Subject: TRANSCRIPT OF "INSIDE EDITION" 7/23/97 From: jigsaw6452@aol.com (Jigsaw6452)

Date: 24 Jul 1997 05:55:30 GMT

Descriptions of video portions are in [brackets]. VOICEOVER refers to Matt Meagher.

*********COPYRIGHT 1997 BY "INSIDE EDITION"--ALL RIGHTS RESERVED*******

DEBORAH NORVILLE [photo of Lisa in backdrop]: Hi, everybody. Welcome to "Inside Edition", I'm Deborah Norville. There is some bizarre new information in the case of a 36-year-old woman who died while in the care of the Church of Scientology. The dead woman's family says this proves that she was being held against her will, while Scientologists say it shows just the opposite. Our Matt Meagher has the followup investigation:

[videotape of Lisa out dancing; photo of Fort Harrison Hotel; photo of Lisa; medical examiner's report; autopsy photos of Lisa, arms covered with cockroach bites]

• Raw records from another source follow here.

-- ==== Sys2Proof/Laws/Memory.lean ====
section
/-! SUPPORT. The addressed memories, the image slots of the flash devices and the vault's lines, keep their canonical form under every
operation that writes them. -/

namespace Sys2Proof.Machine

/-- Both image slots of a device are in canonical form. -/
def Flash.slotsWf (f : Flash) : Bool := Sparse.wf 0xFF f.slot0 && Sparse.wf 0xFF f.slot1

theorem Chip.memWf_iff (c : Chip) :
    c.memWf = true ↔ c.flash0.slotsWf = true ∧ c.flash1.slotsWf = true ∧ Sparse.wf none c.vault.lines = true := by
  simp [Chip.memWf, Flash.slotsWf, and_assoc]

theorem memWf_reset : State.reset.chip.memWf = true := by decide

theorem programBytes_wf (m : Sparse Byte) (off : Nat) (data : Bytes) (h : Sparse.wf 0xFF m = true) :
    Sparse.wf 0xFF (programBytes m off data) = true := by
  unfold programBytes
  induction data generalizing m off with
  | nil => exact h
  | cons b bs ih => exact ih _ _ (Sparse.wf_set _ _ _ _ h)

/-- A byte programmed reads as the byte; every byte outside reads as before. -/
theorem programBytes_get (m : Sparse Byte) (off : Nat) (data : Bytes) (a : Nat) :
    Sparse.get 0xFF (programBytes m off data) a =
      if off ≤ a ∧ a < off + data.length then data.getD (a - off) 0 else Sparse.get 0xFF m a := by
  unfold programBytes
  induction data generalizing m off with
  | nil =>
    rw [if_neg (by simp only [List.length_nil]; omega)]
    rfl
  | cons b bs ih =>
    rw [List.foldl_cons, ih, Sparse.get_set]
    simp only [List.length_cons]
    by_cases h1 : a = off
    · subst h1
      rw [if_neg (by omega), if_pos rfl, if_pos (by omega)]
      simp
    · rw [if_neg h1]
      by_cases h2 : off + 1 ≤ a ∧ a < off + 1 + bs.length
      · have h3 : a - off = a - (off + 1) + 1 := by omega
        rw [if_pos h2, if_pos (by omega), h3, List.getD_cons_succ]
      · rw [if_neg h2, if_neg (by omega)]

theorem Flash.slot_wf (f : Flash) (s : Nat) (h : f.slotsWf = true) : Sparse.wf 0xFF (f.slot s) = true := by
  simp only [Flash.slotsWf, Bool.and_eq_true] at h
  unfold Flash.slot
  split
  · exact h.1
  · exact h.2

theorem Flash.putSlot_wf (f : Flash) (s : Nat) (v : Sparse Byte) (h : f.slotsWf = true) (hv : Sparse.wf 0xFF v = true) :
    (f.putSlot s v).slotsWf = true := by
  simp only [Flash.slotsWf, Bool.and_eq_true] at h
  unfold Flash.putSlot
  split
  · simpa [Flash.slotsWf] using ⟨hv, h.2⟩
  · simpa [Flash.slotsWf] using ⟨h.1, hv⟩

theorem Chip.onFlash_memWf (c : Chip) (g : Flash → Flash) (hg : ∀ f, f.slotsWf = true → (g f).slotsWf = true) (h : c.memWf = true) :
    (c.onFlash g).memWf = true := by
  rw [Chip.memWf_iff] at h ⊢
  unfold Chip.onFlash
  dsimp only
  refine ⟨?_, ?_, ?_⟩ <;> split <;> split <;> simp_all

theorem Chip.wr_memWf (c : Chip) (x : Fld) (v : Nat) : (c.wr x v).memWf = c.memWf := rfl

theorem Chip.countErases_memWf (c : Chip) (a n : Nat) : (c.countErases a n).memWf = c.memWf := by
  unfold Chip.countErases Chip.countErase
  dsimp only
  split <;> split <;> rfl

theorem Chip.reachSector_memWf (c : Chip) (s k : Nat) (h : c.memWf = true) : (c.reachSector s k).memWf = true := by
  unfold Chip.reachSector
  split
  · exact h
  · refine Chip.onFlash_memWf _ _ (fun f hf => Flash.putSlot_wf _ _ _ hf (Sparse.wf_filter _ _ _ (Flash.slot_wf f s hf))) ?_
    rw [Chip.countErases_memWf]
    exact h

theorem Chip.reachSectors_memWf (s first : Nat) (l : List Nat) (c : Chip) (h : c.memWf = true) :
    (l.foldl (fun c i => c.reachSector s (first + i)) c).memWf = true := by
  induction l generalizing c with
  | nil => exact h
  | cons i l ih => exact ih _ (Chip.reachSector_memWf _ _ _ h)

/-- IMAGE_WRITE keeps the form. -/
theorem Chip.imageWrite_memWf (c : Chip) (s off : Nat) (data : Bytes) (h : c.memWf = true) : (c.imageWrite s off data).1.memWf = true := by
  unfold Chip.imageWrite refuse
  split
  · exact h
  · split
    · exact h
    · split
      · exact h
      · dsimp only
        rw [Chip.wr_memWf]
        refine Chip.onFlash_memWf _ _ (fun f hf => Flash.putSlot_wf _ _ _ hf (programBytes_wf _ _ _ (Flash.slot_wf f s hf))) ?_
        apply Chip.reachSectors_memWf
        split
        · exact h
        · exact h

/-- The copy of a slot between devices keeps the form. -/
theorem Chip.copySlot_memWf (c : Chip) (s src : Nat) (h : c.memWf = true) : (c.copySlot s src).memWf = true := by
  have h' := h
  rw [Chip.memWf_iff] at h
  have hv : Sparse.wf 0xFF ((c.flash src).slot s) = true := by
    apply Flash.slot_wf
    unfold Chip.flash
    split
    · exact h.1
    · exact h.2.1
  unfold Chip.copySlot
  dsimp only
  rw [Chip.memWf_iff]
  split
  · exact ⟨h.1, Flash.putSlot_wf _ _ _ h.2.1 hv, h.2.2⟩
  · exact ⟨Flash.putSlot_wf _ _ _ h.1 hv, h.2.1, h.2.2⟩

/-! ## The lines of the vault -/

theorem join4_bit (a b c d : BitVec 128) (i : Nat) : (join4 a b c d).getLsbD i =
    if i < 128 then d.getLsbD i else if i < 256 then c.getLsbD (i - 128) else if i < 384 then b.getLsbD (i - 256) else a.getLsbD (i - 384) := by
  unfold join4
  rw [show (((a ++ b : BitVec 256) ++ c : BitVec 384) ++ d : BitVec 512).getLsbD i = _ from BitVec.getLsbD_append,
    show ((a ++ b : BitVec 256) ++ c : BitVec 384).getLsbD (i - 128) = _ from BitVec.getLsbD_append,
    show (a ++ b : BitVec 256).getLsbD (i - 128 - 128) = _ from BitVec.getLsbD_append, Nat.sub_sub, Nat.sub_sub]
  split_ifs <;> first | omega | rfl

theorem join4_part (a b c d : BitVec 128) : (join4 a b c d).extractLsb' 0 128 = d ∧ (join4 a b c d).extractLsb' 128 128 = c ∧
    (join4 a b c d).extractLsb' 256 128 = b ∧ (join4 a b c d).extractLsb' 384 128 = a := by
  refine ⟨?_, ?_, ?_, ?_⟩ <;>
  · apply BitVec.eq_of_getLsbD_eq
    intro i hi
    rw [BitVec.getLsbD_extractLsb', join4_bit]
    split_ifs <;> first | omega | simp [hi]

theorem join4_of (d : BitVec 512) : join4 (d.extractLsb' 384 128) (d.extractLsb' 256 128) (d.extractLsb' 128 128) (d.extractLsb' 0 128) = d := by
  apply BitVec.eq_of_getLsbD_eq
  intro i hi
  rw [join4_bit]
  simp only [BitVec.getLsbD_extractLsb']
  split_ifs
  · simp [*]
  · rw [show 128 + (i - 128) = i by omega]; simp; omega
  · rw [show 256 + (i - 256) = i by omega]; simp; omega
  · rw [show 384 + (i - 384) = i by omega]; simp; omega

theorem xtsBlock_symm (e : Equiv.Perm (BitVec 128)) (t b : BitVec 128) : xtsBlock e.symm t (xtsBlock e t b) = b := by
  simp [xtsBlock]

/-- Decrypting a line that was encrypted under the same keys, number and counter gives it back. -/
theorem xtsLine_symm (e : Equiv.Perm (BitVec 128)) (t : BitVec 128) (d : BitVec 512) : xtsLine e.symm t (xtsLine e t d) = d := by
  obtain ⟨h0, h1, h2, h3⟩ := join4_part (xtsBlock e (xtsNext (xtsNext (xtsNext t))) (d.extractLsb' 384 128))
    (xtsBlock e (xtsNext (xtsNext t)) (d.extractLsb' 256 128)) (xtsBlock e (xtsNext t) (d.extractLsb' 128 128))
    (xtsBlock e t (d.extractLsb' 0 128))
  unfold xtsLine
  simp only [h0, h1, h2, h3, xtsBlock_symm, join4_of]

/-- What a leaf binds opens as it was closed. -/
@[simp] theorem Chip.openLine_closeLine (c : Chip) (n : Node) (line : Nat) (d : BitVec 512) :
    c.openLine n line (c.closeLine n line d) = d := xtsLine_symm _ _ _

/-- A line that was closed under a leaf verifies under it. -/
theorem Chip.closeLine_tag (c : Chip) (n : Node) (line : Nat) (d : BitVec 512) :
    (c.closeLine n line d).tag = vaultTag (c.vaultKeys n.keyId) line (n.counter (line % 64)) (toLe (c.closeLine n line d).ct.toNat 64) := rfl

theorem Sparse.get_mapKey {α : Type} (f : Nat → Option α → Option α) (hf : ∀ k, f k none = none) (m : Sparse (Option α)) (k : Nat) :
    Sparse.get none (m.map (fun e => (e.1, f e.1 e.2))) k = f k (Sparse.get none m k) := by
  induction m with
  | nil => simp [Sparse.get, hf]
  | cons e m ih =>
    obtain ⟨k', v⟩ := e
    simp only [List.map_cons, Sparse.get]
    split
    · next h => rw [h]
    · exact ih

theorem Chip.rewriteLeaf_line (c : Chip) (leaf : Nat) (n : Node) (l : Nat) :
    Sparse.get none (c.rewriteLeaf leaf n).vault.lines l =
      (Sparse.get none c.vault.lines l).map (fun v => if l / 64 = leaf then c.closeLine n l (c.openLine (c.node 0 leaf) l v) else v) := by
  have := Sparse.get_mapKey (fun k (v : Option VLine) => v.map (fun v => if k / 64 = leaf then c.closeLine n k (c.openLine (c.node 0 leaf) k v) else v))
    (fun _ => rfl) c.vault.lines l
  rw [← this]
  simp only [Chip.rewriteLeaf, Chip.setNode]
  congr 1
  apply List.map_congr_left
  intro e _
  split <;> simp_all

/-- A leaf that is rewritten keeps the plaintext of every line (R353, R364). -/
theorem Chip.rewriteLeaf_vaultLine (c : Chip) (leaf : Nat) (n : Node) (l : Nat) : (c.rewriteLeaf leaf n).vaultLine l = c.vaultLine l := by
  unfold Chip.vaultLine
  rw [Chip.rewriteLeaf_line]
  cases Sparse.get none c.vault.lines l with
  | none => rfl
  | some v =>
    simp only [Option.map_some]
    by_cases h : l / 64 = leaf
    · subst h
      have hn : (c.rewriteLeaf (l / 64) n).node 0 (l / 64) = n := Sparse.get_set_same _ _ _ _
      rw [hn, if_pos rfl]
      exact congrArg (fun x : BitVec 512 => toLe x.toNat 64) (Chip.openLine_closeLine c n l _)
    · have hn : (c.rewriteLeaf leaf n).node 0 (l / 64) = c.node 0 (l / 64) := Sparse.get_set_other _ _ _ _ _ (by simp [nodeKey, h])
      rw [hn, if_neg h]
      rfl

theorem Sparse.wf_mapKey {α : Type} [DecidableEq α] (f : Nat → α → α) (m : Sparse (Option α)) (h : Sparse.wf none m = true) :
    Sparse.wf none (m.map (fun e => (e.1, e.2.map (f e.1)))) = true := by
  induction m with
  | nil => rfl
  | cons e m ih =>
    obtain ⟨k, v⟩ := e
    cases m with
    | nil => cases v <;> simp_all [Sparse.wf]
    | cons e' m =>
      obtain ⟨k', v'⟩ := e'
      simp only [Sparse.wf, Bool.and_eq_true, decide_eq_true_eq, List.map_cons] at h ih ⊢
      refine ⟨⟨h.1.1, ?_⟩, ih h.2⟩
      cases v <;> simp_all

/-- A line of the vault written keeps the form. -/
theorem Chip.vaultPut_memWf (c : Chip) (line : Nat) (v : VLine) (h : c.memWf = true) :
    Chip.memWf { c with vault := { c.vault with lines := Sparse.set none c.vault.lines line (some v) } } = true := by
  rw [Chip.memWf_iff] at h ⊢
  refine ⟨h.1, h.2.1, ?_⟩
  exact Sparse.wf_set (none : Option VLine) (some v) c.vault.lines line h.2.2

/-- So does a leaf rewritten. -/
theorem Chip.rewriteLeaf_memWf (c : Chip) (leaf : Nat) (n : Node) (h : c.memWf = true) : (c.rewriteLeaf leaf n).memWf = true := by
  rw [Chip.memWf_iff] at h ⊢
  refine ⟨h.1, h.2.1, ?_⟩
  have := Sparse.wf_mapKey (fun k (v : VLine) => if k / 64 = leaf then c.closeLine n k (c.openLine (c.node 0 leaf) k v) else v) _ h.2.2
  convert this using 2
  simp only [Chip.rewriteLeaf, Chip.setNode]
  apply List.map_congr_left
  intro e _
  split <;> simp_all

theorem toLe_leNat (d : Bytes) : toLe (leNat d) d.length = d := by
  induction d with
  | nil => rfl
  | cons b d ih =>
    simp only [leNat, List.length_cons, toLe]
    have hb := b.isLt
    rw [show (b.toNat + 256 * leNat d) / 256 = leNat d by omega, ih]
    congr 1
    apply BitVec.eq_of_toNat_eq
    simp only [BitVec.toNat_ofNat]
    omega

theorem leNat_lt (d : Bytes) : leNat d < 256 ^ d.length := by
  induction d with
  | nil => simp [leNat]
  | cons b d ih =>
    have hb := b.isLt
    simp only [leNat, List.length_cons, Nat.pow_succ]
    omega

/-- A whole line survives its 512-bit form. -/
theorem line_bytes (d : Bytes) (h : d.length = 64) : toLe (BitVec.ofNat 512 (leNat d)).toNat 64 = d := by
  have hl := leNat_lt d
  rw [h] at hl
  have e : (256 : Nat) ^ 64 = 2 ^ 512 := (Nat.pow_mul (a := 2) (m := 8) (n := 64)).symm
  rw [BitVec.toNat_ofNat, Nat.mod_eq_of_lt (lt_of_lt_of_eq hl e), ← h, toLe_leNat]

/-- Raising one minor leaves every other as it is. -/
theorem Node.minor_raise_other (n : Node) (k j : Nat) (h : n.minor k < 63) (hj : j ≠ k) :
    ({ n with minors := n.minors + 2 ^ (6 * k) } : Node).minor j = n.minor j := by
  simp only [Node.minor, bits] at h ⊢
  rcases Nat.lt_or_gt_of_ne hj with hlt | hgt
  · have : 2 ^ (6 * k) = 2 ^ (6 * j) * (2 ^ 6 * 2 ^ (6 * (k - j - 1))) := by rw [← Nat.pow_add, ← Nat.pow_add]; congr 1; omega
    rw [this, Nat.add_mul_div_left _ _ (Nat.two_pow_pos _), Nat.mul_comm (2 ^ 6), Nat.add_mul_mod_self_right]
  · have e : 6 * j = 6 * k + (6 + 6 * (j - k - 1)) := by omega
    rw [e, Nat.pow_add, Nat.pow_add, ← Nat.div_div_eq_div_mul, ← Nat.div_div_eq_div_mul, ← Nat.div_div_eq_div_mul, ← Nat.div_div_eq_div_mul,
      Nat.add_div_right _ (Nat.two_pow_pos _)]
    have : (n.minors / 2 ^ (6 * k)).succ / 2 ^ 6 = n.minors / 2 ^ (6 * k) / 2 ^ 6 := by
      have : n.minors / 2 ^ (6 * k) % 64 < 63 := h
      omega
    rw [this]

end Sys2Proof.Machine
end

MATT MEAGHER--VOICEOVER: In November of 1995, a perfectly healthy Lisa McPherson was taken by members of the Church of Scientology to their spiritual headquarters in Clearwater, FL. They say she was having a psychotic episode and needed rest to come out of it; 17 days later, she was dead. Cause of death: A blood clot due to bed rest and severe dehydration. It is estimated she had lost more than 45 lb. Her body was covered with bruises and insect bites. She had been kept in a room with a security guard at the door 24 hours a day, and she had somebody inside the room with her the entire time.

LAURA VAUGHAN, SCIENTOLOGY ATTORNEY: What they were trying to do was to feed her, to give her fluids, to get her to rest.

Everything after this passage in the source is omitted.